How can I anonymize certain fields from data inputs in Splunk Cloud when ingesting logs from AWS S3 buckets?
Hi there,
You can make use of regex to look for fields and mask them with props.conf and transforms.conf files. Please provide some info about your architecture and some sample events if you want help with .conf settings.
Please refer to this link for instructions.
Is that the same steps for Splunk Cloud as it is for Splunk Enterprise?
I'm looking at some CloudFront logs being ingested through an s3 bucket input into a Cloud instance. I found some notes at https://answers.splunk.com/answers/149597/im-struggling-with-how-i-should-be-doing-inputs-and-also-p... that might apply, but I've also found notes saying it's impossible to anonymize this data after indexing. Do I need to be transforming it with a sed script before even having Splunk Cloud in the picture, or is there a configuration i'm missing (field transform?)?
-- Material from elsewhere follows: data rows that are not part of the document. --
-- ==== Sys2Proof/Machine/Flags.lean ====
section
/-! DEFINITION. The ILU has no flags (10_state.md R32); a status travels with each response. This file holds the status
codes (60_exceptions.md R131). -/
namespace Sys2Proof.Machine

/-- The code of a status on `rsp_status[2:0]` (60_exceptions.md R131). -/
def Status.code : Status → StatusBits
  | .ok => 0b000#3
  | .absent => 0b001#3
  | .radixFail => 0b010#3
  | .illOp => 0b011#3
  | .illWidth => 0b100#3
  | .nzViolation => 0b101#3

/-- The status a code names; 110 and 111 are never produced (R131). -/
def Status.ofCode (c : StatusBits) : Option Status :=
  match c.toNat with
  | 0 => some .ok
  | 1 => some .absent
  | 2 => some .radixFail
  | 3 => some .illOp
  | 4 => some .illWidth
  | 5 => some .nzViolation
  | _ => none

/-- The status a reserved command word gets (60_exceptions.md R133). -/
def rejectStatus : Reject → Status
  | .illOp => .illOp
  | .illWidth => .illWidth

end Sys2Proof.Machine
end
Per documentation, "To anonymize data with Splunk Cloud, you must configure a Splunk Enterprise instance as a heavy forwarder and anonymize the incoming data with that instance before sending it to Splunk Cloud. You can follow the instructions in this topic on the heavy forwarder."
Yes. Once data is indexed, you can't change it. You should mask your data before it touches indexers in cloud.